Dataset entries

-- ==== Sys2Proof/Safety.lean ====
section
/-! DEFINITION. What counts as a safe run, in the terms that claims use. -/

namespace Sys2Proof.Machine

/-- Storage is in its canonical form. -/
def State.MemOk (s : State) : Prop := Memory.wf s.mem = true

/-- s0 and p0 of a register set hold their fixed values (R13). -/
def Regs.Fixed (r : Regs) : Prop := r.getS 0 = 0 ∧ r.getP 0 = BitVec.allOnes 64

/-- A step completes: it answers a next state. -/
def Completes (o : Host.Outcome State Fault Refusal) : Prop := ∃ t, o = .next t

/-- Guard of a scalar operation; none for an operation of another slot, and for a nop (R76). -/
def scalarGuard (i : Instr) : Option Guard :=
  match i with
  | .add g .. | .sub g .. | .mul g .. | .mulh g .. | .mulhn g .. | .div g .. | .divn g .. | .rem g .. | .remn g .. |
    .addi g .. | .muli g .. | .and g .. | .or g .. | .xor g .. | .andn g .. | .orn g .. | .xnor g .. | .andi g .. |
    .ori g .. | .xori g .. | .shl g .. | .shr g .. | .sar g .. | .rol g .. | .ror g .. | .shli g .. | .shri g .. |
    .sari g .. | .min g .. | .max g .. | .minn g .. | .maxn g .. | .abs g .. | .neg g .. | .clz g .. | .ctz g .. |
    .popc g .. | .bswap g .. | .bexs g .. | .bexz g .. | .bins g .. | .sel g .. | .li g .. | .lih g .. | .mov g .. |
    .adds g .. | .subs g .. | .sext g .. | .zext g .. | .cmpeq g .. | .cmpne g .. | .cmplt g .. | .cmple g .. |
    .cmpltn g .. | .cmplen g .. | .cmpeqi g .. | .cmplti g .. | .pand g .. | .por g .. | .pxor g .. | .pandn g .. |
    .pnot g .. | .pmov g .. | .pset g .. | .pget g .. | .pcnt g .. | .br g .. | .jmp g .. | .call g .. | .callr g .. |
    .ret g .. | .loop g .. | .sloop g .. | .snext g .. | .mfsp g .. | .mtsp g .. | .ldb g .. | .ldbn g .. | .ldh g .. |
    .ldhn g .. | .ldw g .. | .ldwn g .. | .ldd g .. | .stb g .. | .sth g .. | .stw g .. | .std g .. | .ldr g .. |
    .ldk g .. | .lda g .. | .stl g .. | .pgin g .. | .amoadd g .. | .amoand g .. | .amoor g .. | .amoxor g .. |
    .amomin g .. | .amomax g .. | .amominn g .. | .amomaxn g .. | .amoswp g .. | .amocas g .. | .fence g .. |
    .rpub g .. | .radv g .. | .racq g .. | .rrnd g .. | .hoist g .. | .sight g .. | .hrnd g .. | .barr g .. |
    .bwait g .. | .bgen g .. | .tkwait g .. | .tkpoll g .. | .rwait g .. | .rrel g .. | .rnew g .. | .rstat g .. |
    .nsw g .. | .ngw g .. | .mset g .. | .mseti g .. | .mget g .. | .mpld g .. | .mpent g .. | .mstat g .. |
    .ckst g .. | .pull g .. | .push g .. | .retire g .. | .launch g .. | .lpoll g .. | .clkdiv g .. | .clkdivReg g .. |
    .trap g .. | .ejrd g .. | .qdep g .. | .brk g .. | .mfpr g .. | .mtpr g .. | .xlinv g .. | .purge g .. |
    .eret g .. | .wfe g .. | .stest g .. | .hsw g .. => some g
  | _ => none

/-- Scalar operations that only compute: their whole effect is the deliveries of their results. -/
def computesOnly (i : Instr) : Bool :=
  match i with
  | .add .. | .sub .. | .mul .. | .mulh .. | .mulhn .. | .div .. | .divn .. | .rem .. | .remn .. | .addi .. |
    .muli .. | .and .. | .or .. | .xor .. | .andn .. | .orn .. | .xnor .. | .andi .. | .ori .. | .xori .. | .shl .. |
    .shr .. | .sar .. | .rol .. | .ror .. | .shli .. | .shri .. | .sari .. | .min .. | .max .. | .minn .. | .maxn .. |
    .abs .. | .neg .. | .clz .. | .ctz .. | .popc .. | .bswap .. | .bexs .. | .bexz .. | .bins .. | .sel .. | .li .. |
    .lih .. | .mov .. | .adds .. | .subs .. | .sext .. | .zext .. | .cmpeq .. | .cmpne .. | .cmplt .. | .cmple .. |
    .cmpltn .. | .cmplen .. | .cmpeqi .. | .cmplti .. | .pand .. | .por .. | .pxor .. | .pandn .. | .pnot .. |
    .pmov .. | .pset .. | .pget .. | .pcnt .. | .bwait .. | .bgen .. | .tkpoll .. | .nsw .. | .ngw .. | .mset .. |
    .mseti .. | .mget .. | .mstat .. | .ckst .. => true
  | _ => false

/-- Operations of the vector slots. -/
def isVector (i : Instr) : Bool :=
  match i with
  | .vadd .. | .vsub .. | .vmul .. | .vmulh .. | .vfma .. | .vfms .. | .vfnma .. | .vdiv .. | .vsqrt .. | .vrsqrt .. |
    .vrsqp .. | .vmin .. | .vmax .. | .vabs .. | .vneg .. | .vand .. | .vor .. | .vxor .. | .vnot .. | .vshl .. |
    .vshlImm .. | .vshr .. | .vshrImm .. | .vsar .. | .vsarImm .. | .vrshr .. | .vrshrImm .. | .vcmpeq .. |
    .vcmpne .. | .vcmplt .. | .vcmple .. | .vsel .. | .vclz .. | .vpopc .. | .vdot4 .. | .vredsum .. | .vredmax .. |
    .vredmin .. | .vcpsgn .. | .vmovi .. | .vxmov .. | .vmov .. | .vld .. | .vst .. | .vlds .. | .vsts .. | .vldx .. |
    .vstx .. | .vldb .. | .vcvt .. | .vquant .. | .vdequant .. | .vperm .. | .vslide .. | .vbcastElem .. |
    .vbcastScalar .. | .vzip .. | .vunzip .. | .vpack .. | .vunpk .. => true
  | _ => false

/-- Operations of the slots that write no byte of storage when they issue: what they store is withheld until a checkpoint. A copy
to global memory marks its page written, and a purge gives up the contents of a core. -/
def keepsStorage (i : Instr) : Bool :=
  match i with
  | .nop | .add .. | .sub .. | .mul .. | .mulh .. | .mulhn .. | .div .. | .divn .. | .rem .. | .remn .. | .addi .. |
    .muli .. | .and .. | .or .. | .xor .. | .andn .. | .orn .. | .xnor .. | .andi .. | .ori .. | .xori .. | .shl .. |
    .shr .. | .sar .. | .rol .. | .ror .. | .shli .. | .shri .. | .sari .. | .min .. | .max .. | .minn .. | .maxn .. |
    .abs .. | .neg .. | .clz .. | .ctz .. | .popc .. | .bswap .. | .bexs .. | .bexz .. | .bins .. | .sel .. | .li .. |
    .lih .. | .mov .. | .adds .. | .subs .. | .sext .. | .zext .. | .cmpeq .. | .cmpne .. | .cmplt .. | .cmple .. |
    .cmpltn .. | .cmplen .. | .cmpeqi .. | .cmplti .. | .pand .. | .por .. | .pxor .. | .pandn .. | .pnot .. |
    .pmov .. | .pset .. | .pget .. | .pcnt .. | .br .. | .jmp .. | .call .. | .callr .. | .ret .. | .loop .. |
    .sloop .. | .snext .. | .mfsp .. | .mtsp .. | .ldb .. | .ldbn .. | .ldh .. | .ldhn .. | .ldw .. | .ldwn .. |
    .ldd .. | .stb .. | .sth .. | .stw .. | .std .. | .ldr .. | .ldk .. | .lda .. | .stl .. | .pgin .. | .amoadd .. |
    .amoand .. | .amoor .. | .amoxor .. | .amomin .. | .amomax .. | .amominn .. | .amomaxn .. | .amoswp .. |
    .amocas .. | .fence .. | .rpub .. | .radv .. | .racq .. | .rrnd .. | .hoist .. | .sight .. | .hrnd .. | .barr .. |
    .bwait .. | .bgen .. | .tkwait .. | .tkpoll .. | .rwait .. | .rrel .. | .rnew .. | .rstat .. | .nsw .. | .ngw .. |
    .mset .. | .mseti .. | .mget .. | .mpld .. | .mpent .. | .mstat .. | .ckst .. | .pull .. | .push .. | .retire .. |
    .launch .. | .lpoll .. | .clkdiv .. | .clkdivReg .. | .trap .. | .ejrd .. | .qdep .. | .brk .. | .mfpr .. |
    .mtpr .. | .xlinv .. | .wfe .. | .stest .. | .hsw .. | .vadd .. | .vsub .. | .vmul .. | .vmulh .. | .vfma .. |
    .vfms .. | .vfnma .. | .vdiv .. | .vsqrt .. | .vrsqrt .. | .vrsqp .. | .vmin .. | .vmax .. | .vabs .. | .vneg .. |
    .vand .. | .vor .. | .vxor .. | .vnot .. | .vshl .. | .vshlImm .. | .vshr .. | .vshrImm .. | .vsar .. |
    .vsarImm .. | .vrshr .. | .vrshrImm .. | .vcmpeq .. | .vcmpne .. | .vcmplt .. | .vcmple .. | .vsel .. | .vclz .. |
    .vpopc .. | .vdot4 .. | .vredsum .. | .vredmax .. | .vredmin .. | .vcpsgn .. | .vmovi .. | .vxmov .. | .vmov .. |
    .vld .. | .vst .. | .vlds .. | .vsts .. | .vldx .. | .vstx .. | .vldb .. | .vcvt .. | .vquant .. | .vdequant .. |
    .vperm .. | .vslide .. | .vbcastElem .. | .vbcastScalar .. | .vzip .. | .vunzip .. | .vpack .. | .vunpk .. |
    .mcall .. | .lload .. | .drain .. | .azero .. | .epicfg .. | .cksnap .. | .bcdrv .. | .bclat .. | .scset .. |
    .scadd .. | .scsub .. | .scpad .. | .sccpy .. | .scmax .. | .scmin .. => true
  | _ => false

/-- Privileged registers of an island that hold its control of the cores: RQB, KEYW, SHQ, OPMD, GOV, LIM, SLR and OPTI
(R345, R343, R357, R371 to R380). -/
def IslandSt.control (i : IslandSt) : W64 × BitVec 512 × W64 × BitVec 2 × W64 × W64 × W64 × BitVec 10 :=
  (i.rqb, i.keyw, i.shq, i.opmd, i.gov, i.lim, i.slr, i.opti)

/-- The fence masks of an island (R389). -/
def IslandSt.fences (i : IslandSt) : BitVec 32 × BitVec 32 × BitVec 4 × BitVec 16 := (i.fcore, i.fslice, i.fstrait, i.fdram)

end Sys2Proof.Machine
end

### What you will do:
Transcribe the records above exactly, beginning at the line that contains "next state. -/" and ending with the line that contains "g .. | .ldr g .. |", both included, and nothing else.

### Answer box:
/-- A step completes: it answers a next state. -/
def Completes (o : Host.Outcome State Fault Refusal) : Prop := ∃ t, o = .next t

/-- Guard of a scalar operation; none for an operation of another slot, and for a nop (R76). -/
def scalarGuard (i : Instr) : Option Guard :=
  match i with
  | .add g .. | .sub g .. | .mul g .. | .mulh g .. | .mulhn g .. | .div g .. | .divn g .. | .rem g .. | .remn g .. |
    .addi g .. | .muli g .. | .and g .. | .or g .. | .xor g .. | .andn g .. | .orn g .. | .xnor g .. | .andi g .. |
    .ori g .. | .xori g .. | .shl g .. | .shr g .. | .sar g .. | .rol g .. | .ror g .. | .shli g .. | .shri g .. |
    .sari g .. | .min g .. | .max g .. | .minn g .. | .maxn g .. | .abs g .. | .neg g .. | .clz g .. | .ctz g .. |
    .popc g .. | .bswap g .. | .bexs g .. | .bexz g .. | .bins g .. | .sel g .. | .li g .. | .lih g .. | .mov g .. |
    .adds g .. | .subs g .. | .sext g .. | .zext g .. | .cmpeq g .. | .cmpne g .. | .cmplt g .. | .cmple g .. |
    .cmpltn g .. | .cmplen g .. | .cmpeqi g .. | .cmplti g .. | .pand g .. | .por g .. | .pxor g .. | .pandn g .. |
    .pnot g .. | .pmov g .. | .pset g .. | .pget g .. | .pcnt g .. | .br g .. | .jmp g .. | .call g .. | .callr g .. |
    .ret g .. | .loop g .. | .sloop g .. | .snext g .. | .mfsp g .. | .mtsp g .. | .ldb g .. | .ldbn g .. | .ldh g .. |
    .ldhn g .. | .ldw g .. | .ldwn g .. | .ldd g .. | .stb g .. | .sth g .. | .stw g .. | .std g .. | .ldr g .. |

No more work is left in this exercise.